Dataset records:
....................

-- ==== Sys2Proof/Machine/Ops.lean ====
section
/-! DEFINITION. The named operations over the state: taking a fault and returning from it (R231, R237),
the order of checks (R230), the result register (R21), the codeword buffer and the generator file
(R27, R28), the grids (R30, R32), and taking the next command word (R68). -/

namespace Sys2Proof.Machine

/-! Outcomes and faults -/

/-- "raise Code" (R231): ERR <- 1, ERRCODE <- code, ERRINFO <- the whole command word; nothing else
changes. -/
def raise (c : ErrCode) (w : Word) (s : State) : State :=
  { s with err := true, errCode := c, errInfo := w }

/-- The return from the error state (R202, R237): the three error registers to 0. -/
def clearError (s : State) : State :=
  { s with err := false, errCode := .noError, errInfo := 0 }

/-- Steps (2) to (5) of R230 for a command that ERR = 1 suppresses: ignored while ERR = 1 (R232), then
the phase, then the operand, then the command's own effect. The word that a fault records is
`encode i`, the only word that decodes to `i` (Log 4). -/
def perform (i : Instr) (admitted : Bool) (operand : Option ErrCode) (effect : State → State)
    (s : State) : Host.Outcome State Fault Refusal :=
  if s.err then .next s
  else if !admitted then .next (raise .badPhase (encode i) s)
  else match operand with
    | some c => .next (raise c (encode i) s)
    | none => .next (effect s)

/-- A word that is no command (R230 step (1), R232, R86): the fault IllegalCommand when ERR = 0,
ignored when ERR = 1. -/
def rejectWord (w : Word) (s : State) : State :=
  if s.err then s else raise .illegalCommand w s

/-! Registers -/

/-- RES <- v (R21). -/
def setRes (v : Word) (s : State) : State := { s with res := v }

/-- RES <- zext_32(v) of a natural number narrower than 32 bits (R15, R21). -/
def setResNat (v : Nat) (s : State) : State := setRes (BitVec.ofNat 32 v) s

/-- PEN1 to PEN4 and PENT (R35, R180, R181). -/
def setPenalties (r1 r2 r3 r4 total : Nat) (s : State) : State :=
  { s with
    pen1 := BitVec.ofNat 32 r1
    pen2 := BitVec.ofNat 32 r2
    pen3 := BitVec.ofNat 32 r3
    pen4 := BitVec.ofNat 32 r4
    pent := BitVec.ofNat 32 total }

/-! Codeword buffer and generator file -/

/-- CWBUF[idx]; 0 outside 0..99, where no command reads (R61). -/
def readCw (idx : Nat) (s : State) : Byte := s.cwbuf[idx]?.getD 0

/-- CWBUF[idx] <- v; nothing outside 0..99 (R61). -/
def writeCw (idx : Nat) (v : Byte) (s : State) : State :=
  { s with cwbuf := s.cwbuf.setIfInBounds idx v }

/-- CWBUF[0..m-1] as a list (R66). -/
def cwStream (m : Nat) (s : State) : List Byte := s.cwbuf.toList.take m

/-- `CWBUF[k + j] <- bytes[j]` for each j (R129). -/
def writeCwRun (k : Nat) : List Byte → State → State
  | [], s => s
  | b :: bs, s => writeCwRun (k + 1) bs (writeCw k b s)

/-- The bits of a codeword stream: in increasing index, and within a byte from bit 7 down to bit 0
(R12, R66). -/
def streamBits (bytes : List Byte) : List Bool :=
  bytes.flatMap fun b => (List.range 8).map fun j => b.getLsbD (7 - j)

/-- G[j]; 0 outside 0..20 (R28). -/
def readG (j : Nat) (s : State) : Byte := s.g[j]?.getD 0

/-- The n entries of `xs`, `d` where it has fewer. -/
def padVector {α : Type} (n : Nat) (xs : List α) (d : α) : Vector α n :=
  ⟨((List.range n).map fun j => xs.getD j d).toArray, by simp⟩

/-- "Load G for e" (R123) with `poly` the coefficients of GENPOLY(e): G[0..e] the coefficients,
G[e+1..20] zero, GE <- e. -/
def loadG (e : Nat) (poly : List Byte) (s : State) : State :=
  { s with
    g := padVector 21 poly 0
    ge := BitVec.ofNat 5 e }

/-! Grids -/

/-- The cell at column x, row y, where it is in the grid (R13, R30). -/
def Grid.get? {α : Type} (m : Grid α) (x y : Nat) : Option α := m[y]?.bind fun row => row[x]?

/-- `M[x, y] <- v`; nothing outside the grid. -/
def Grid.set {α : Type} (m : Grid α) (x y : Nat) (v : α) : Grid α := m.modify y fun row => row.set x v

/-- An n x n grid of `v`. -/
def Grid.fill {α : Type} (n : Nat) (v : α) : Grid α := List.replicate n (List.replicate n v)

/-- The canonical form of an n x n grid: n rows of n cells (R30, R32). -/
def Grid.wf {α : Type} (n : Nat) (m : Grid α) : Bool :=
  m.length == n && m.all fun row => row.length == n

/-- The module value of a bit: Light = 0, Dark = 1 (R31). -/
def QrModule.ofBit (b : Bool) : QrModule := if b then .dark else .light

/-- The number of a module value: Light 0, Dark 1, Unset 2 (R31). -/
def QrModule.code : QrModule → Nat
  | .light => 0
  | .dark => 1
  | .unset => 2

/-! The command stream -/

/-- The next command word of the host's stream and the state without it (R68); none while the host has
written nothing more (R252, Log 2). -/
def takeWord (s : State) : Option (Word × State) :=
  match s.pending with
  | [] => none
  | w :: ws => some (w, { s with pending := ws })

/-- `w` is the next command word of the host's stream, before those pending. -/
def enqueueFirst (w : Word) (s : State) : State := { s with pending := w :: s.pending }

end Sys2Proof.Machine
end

....................

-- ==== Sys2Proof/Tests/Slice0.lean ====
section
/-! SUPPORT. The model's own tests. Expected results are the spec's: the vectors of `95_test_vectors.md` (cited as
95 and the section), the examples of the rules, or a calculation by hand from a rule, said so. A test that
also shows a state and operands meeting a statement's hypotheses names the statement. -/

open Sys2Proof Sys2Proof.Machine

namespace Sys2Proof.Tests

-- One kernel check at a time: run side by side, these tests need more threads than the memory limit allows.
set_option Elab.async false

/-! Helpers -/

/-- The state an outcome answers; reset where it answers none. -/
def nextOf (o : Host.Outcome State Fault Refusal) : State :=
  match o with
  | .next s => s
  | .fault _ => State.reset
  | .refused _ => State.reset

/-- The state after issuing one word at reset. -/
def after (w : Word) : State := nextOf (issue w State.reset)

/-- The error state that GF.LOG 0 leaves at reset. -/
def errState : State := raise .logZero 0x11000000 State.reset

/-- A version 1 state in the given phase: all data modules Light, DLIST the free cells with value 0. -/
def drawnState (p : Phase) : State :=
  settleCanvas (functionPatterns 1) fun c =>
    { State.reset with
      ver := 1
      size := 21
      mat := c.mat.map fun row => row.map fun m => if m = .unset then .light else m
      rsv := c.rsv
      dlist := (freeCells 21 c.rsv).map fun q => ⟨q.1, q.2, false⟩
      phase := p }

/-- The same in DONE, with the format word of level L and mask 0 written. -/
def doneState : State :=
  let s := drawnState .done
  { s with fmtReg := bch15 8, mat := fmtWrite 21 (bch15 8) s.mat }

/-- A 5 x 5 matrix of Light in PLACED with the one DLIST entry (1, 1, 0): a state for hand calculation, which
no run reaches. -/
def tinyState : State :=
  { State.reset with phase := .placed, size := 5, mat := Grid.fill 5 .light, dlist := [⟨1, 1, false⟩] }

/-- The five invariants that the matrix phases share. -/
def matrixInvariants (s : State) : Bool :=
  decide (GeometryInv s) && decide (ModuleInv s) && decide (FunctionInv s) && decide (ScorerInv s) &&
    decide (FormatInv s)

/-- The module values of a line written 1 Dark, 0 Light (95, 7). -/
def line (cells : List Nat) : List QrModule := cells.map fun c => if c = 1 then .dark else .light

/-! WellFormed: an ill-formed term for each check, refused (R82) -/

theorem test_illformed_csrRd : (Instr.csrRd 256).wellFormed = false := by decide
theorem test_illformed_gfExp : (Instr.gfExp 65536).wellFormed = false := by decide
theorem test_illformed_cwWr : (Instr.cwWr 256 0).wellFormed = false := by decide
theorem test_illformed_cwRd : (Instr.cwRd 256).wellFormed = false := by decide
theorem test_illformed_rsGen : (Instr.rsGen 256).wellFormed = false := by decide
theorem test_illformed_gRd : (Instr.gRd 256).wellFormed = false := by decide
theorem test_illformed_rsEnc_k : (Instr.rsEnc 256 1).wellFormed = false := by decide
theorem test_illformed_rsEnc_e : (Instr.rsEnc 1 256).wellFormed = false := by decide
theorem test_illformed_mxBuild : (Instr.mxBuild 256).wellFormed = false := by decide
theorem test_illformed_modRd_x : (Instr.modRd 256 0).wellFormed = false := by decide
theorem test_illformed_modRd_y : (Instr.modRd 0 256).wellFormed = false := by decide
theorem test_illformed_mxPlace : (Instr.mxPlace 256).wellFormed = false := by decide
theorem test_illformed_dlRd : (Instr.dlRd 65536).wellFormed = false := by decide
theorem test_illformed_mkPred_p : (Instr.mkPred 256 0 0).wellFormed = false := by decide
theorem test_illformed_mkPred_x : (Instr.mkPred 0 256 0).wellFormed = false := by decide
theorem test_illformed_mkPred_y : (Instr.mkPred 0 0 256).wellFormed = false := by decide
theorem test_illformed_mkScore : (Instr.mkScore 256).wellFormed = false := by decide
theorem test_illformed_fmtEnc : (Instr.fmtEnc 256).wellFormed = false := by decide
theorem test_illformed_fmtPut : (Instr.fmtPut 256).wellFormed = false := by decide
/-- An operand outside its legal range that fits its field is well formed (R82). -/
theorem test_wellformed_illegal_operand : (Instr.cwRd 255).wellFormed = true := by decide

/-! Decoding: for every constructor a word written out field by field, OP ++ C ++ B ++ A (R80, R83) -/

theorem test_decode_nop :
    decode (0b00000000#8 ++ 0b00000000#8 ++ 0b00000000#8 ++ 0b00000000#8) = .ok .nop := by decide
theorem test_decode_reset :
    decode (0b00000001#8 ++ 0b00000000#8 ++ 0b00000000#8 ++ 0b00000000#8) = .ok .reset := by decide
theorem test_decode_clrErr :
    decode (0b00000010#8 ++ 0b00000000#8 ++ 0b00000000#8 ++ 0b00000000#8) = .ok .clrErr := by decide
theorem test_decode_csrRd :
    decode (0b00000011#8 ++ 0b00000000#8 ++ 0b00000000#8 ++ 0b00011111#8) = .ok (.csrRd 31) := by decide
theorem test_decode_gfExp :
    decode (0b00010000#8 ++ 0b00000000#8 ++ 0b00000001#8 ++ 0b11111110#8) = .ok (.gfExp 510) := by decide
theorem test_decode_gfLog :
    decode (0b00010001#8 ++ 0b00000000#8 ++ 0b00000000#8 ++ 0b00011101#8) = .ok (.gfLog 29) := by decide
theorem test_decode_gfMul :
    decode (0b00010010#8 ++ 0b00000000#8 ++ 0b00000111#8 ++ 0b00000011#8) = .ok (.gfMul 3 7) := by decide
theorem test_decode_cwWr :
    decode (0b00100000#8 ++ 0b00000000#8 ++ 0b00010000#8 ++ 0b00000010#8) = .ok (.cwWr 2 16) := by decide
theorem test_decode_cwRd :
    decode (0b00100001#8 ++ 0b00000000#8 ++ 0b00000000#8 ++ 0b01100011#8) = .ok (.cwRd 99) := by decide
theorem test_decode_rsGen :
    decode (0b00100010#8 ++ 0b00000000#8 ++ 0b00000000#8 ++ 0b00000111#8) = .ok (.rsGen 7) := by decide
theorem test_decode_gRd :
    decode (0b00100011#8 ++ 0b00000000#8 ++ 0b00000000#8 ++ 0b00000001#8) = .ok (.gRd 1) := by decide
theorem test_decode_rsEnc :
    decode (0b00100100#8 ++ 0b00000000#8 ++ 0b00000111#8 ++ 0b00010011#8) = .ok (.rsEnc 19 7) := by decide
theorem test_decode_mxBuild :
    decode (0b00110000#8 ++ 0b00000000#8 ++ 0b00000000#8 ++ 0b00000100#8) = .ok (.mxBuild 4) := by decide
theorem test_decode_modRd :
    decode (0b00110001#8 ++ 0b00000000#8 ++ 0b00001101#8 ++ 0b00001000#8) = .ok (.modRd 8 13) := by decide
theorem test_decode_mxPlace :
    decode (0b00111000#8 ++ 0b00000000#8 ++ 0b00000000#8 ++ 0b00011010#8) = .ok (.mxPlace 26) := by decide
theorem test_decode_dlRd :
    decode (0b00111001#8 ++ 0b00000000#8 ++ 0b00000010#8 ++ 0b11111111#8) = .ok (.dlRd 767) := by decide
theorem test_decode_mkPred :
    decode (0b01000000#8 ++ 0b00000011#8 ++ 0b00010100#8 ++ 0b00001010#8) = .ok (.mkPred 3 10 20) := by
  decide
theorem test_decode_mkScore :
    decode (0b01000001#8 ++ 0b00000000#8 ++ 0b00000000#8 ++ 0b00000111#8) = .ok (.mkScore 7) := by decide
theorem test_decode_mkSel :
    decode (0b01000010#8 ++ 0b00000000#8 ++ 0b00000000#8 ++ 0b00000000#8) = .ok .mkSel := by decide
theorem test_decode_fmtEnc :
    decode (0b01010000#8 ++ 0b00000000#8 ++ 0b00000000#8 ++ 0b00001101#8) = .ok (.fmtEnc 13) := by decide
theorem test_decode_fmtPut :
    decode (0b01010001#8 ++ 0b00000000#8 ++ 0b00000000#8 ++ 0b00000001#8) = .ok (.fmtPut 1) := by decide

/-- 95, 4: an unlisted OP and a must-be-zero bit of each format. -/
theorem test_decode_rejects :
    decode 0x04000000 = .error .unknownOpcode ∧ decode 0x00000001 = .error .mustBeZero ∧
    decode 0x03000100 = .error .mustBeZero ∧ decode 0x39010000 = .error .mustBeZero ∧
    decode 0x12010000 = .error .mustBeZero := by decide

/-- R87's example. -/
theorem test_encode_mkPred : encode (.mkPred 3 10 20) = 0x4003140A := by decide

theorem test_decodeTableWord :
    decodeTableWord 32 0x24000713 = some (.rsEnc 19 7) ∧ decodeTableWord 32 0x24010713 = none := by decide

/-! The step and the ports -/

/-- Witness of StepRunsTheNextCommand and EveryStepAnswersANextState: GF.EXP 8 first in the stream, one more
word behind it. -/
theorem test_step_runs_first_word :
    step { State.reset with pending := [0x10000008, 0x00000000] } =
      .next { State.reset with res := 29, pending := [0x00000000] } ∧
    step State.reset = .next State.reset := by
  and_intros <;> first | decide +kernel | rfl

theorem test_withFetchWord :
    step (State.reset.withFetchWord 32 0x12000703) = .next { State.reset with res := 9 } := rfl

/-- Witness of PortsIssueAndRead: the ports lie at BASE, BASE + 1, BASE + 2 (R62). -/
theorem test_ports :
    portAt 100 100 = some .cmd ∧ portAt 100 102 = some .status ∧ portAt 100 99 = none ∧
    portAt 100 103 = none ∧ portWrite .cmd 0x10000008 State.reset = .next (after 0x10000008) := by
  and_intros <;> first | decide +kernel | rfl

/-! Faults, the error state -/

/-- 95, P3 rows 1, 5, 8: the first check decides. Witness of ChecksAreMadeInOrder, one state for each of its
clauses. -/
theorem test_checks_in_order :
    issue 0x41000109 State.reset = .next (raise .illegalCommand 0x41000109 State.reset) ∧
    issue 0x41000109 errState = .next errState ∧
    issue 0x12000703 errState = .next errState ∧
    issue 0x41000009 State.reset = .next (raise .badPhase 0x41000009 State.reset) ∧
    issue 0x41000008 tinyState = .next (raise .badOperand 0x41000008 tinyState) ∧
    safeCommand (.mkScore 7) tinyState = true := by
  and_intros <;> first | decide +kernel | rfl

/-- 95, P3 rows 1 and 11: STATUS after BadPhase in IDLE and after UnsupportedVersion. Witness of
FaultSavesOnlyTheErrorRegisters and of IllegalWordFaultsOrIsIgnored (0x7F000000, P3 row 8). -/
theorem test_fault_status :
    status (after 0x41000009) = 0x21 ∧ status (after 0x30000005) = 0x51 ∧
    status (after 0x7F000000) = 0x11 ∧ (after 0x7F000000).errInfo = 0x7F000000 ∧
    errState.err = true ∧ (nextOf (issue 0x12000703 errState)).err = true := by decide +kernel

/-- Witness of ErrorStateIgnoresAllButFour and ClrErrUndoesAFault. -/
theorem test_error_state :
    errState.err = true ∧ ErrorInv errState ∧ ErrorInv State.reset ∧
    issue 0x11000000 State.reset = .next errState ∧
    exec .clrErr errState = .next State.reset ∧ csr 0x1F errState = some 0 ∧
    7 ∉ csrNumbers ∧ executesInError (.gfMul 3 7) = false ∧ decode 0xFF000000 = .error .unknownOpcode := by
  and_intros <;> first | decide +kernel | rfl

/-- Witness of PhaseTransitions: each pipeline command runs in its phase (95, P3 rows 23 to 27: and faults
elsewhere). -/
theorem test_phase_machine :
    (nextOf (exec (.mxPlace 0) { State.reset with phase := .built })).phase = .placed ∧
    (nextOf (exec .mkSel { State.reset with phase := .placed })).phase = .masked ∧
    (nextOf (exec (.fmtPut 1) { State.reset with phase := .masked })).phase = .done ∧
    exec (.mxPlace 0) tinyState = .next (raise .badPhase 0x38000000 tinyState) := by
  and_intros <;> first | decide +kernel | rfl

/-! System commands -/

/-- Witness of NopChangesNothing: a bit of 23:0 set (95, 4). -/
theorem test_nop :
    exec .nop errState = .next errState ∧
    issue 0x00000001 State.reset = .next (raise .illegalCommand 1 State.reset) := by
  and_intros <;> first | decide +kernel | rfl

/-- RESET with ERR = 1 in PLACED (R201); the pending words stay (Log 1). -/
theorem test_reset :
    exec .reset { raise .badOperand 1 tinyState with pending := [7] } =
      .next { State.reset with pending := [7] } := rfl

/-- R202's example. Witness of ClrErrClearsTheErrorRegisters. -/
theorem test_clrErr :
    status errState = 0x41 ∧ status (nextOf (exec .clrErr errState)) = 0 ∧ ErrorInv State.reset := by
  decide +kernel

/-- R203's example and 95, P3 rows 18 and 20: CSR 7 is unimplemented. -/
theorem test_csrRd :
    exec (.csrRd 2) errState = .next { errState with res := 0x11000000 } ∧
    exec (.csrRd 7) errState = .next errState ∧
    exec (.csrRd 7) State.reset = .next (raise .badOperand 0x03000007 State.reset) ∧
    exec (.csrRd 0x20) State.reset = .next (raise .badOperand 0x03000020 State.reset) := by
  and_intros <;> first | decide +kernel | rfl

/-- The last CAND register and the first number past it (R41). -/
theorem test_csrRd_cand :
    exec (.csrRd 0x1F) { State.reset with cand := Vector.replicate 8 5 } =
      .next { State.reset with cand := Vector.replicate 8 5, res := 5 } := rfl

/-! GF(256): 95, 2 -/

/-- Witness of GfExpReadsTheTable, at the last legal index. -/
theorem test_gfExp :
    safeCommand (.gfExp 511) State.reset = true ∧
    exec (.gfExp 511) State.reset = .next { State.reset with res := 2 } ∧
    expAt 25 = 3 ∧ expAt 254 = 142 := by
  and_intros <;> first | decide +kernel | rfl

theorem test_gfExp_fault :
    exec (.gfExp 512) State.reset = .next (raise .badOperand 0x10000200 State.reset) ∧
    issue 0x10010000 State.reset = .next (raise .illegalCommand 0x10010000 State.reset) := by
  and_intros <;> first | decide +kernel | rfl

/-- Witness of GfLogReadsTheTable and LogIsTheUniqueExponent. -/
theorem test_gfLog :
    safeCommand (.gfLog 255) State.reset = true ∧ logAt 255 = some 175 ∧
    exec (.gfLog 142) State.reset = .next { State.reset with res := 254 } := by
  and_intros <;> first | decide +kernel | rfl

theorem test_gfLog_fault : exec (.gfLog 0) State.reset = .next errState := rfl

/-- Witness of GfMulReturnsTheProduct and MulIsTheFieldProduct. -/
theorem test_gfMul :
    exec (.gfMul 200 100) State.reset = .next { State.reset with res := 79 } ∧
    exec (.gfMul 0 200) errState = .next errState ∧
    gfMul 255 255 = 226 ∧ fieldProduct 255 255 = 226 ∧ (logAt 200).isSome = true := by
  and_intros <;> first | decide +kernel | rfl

....................

WHAT YOU WILL DO: Find the word "more" in the entries, then copy out every line that has it.

REPLY:
written nothing more (R252, Log 2). -/
-- One kernel check at a time: run side by side, these tests need more threads than the memory limit allows.
/-- Witness of StepRunsTheNextCommand and EveryStepAnswersANextState: GF.EXP 8 first in the stream, one more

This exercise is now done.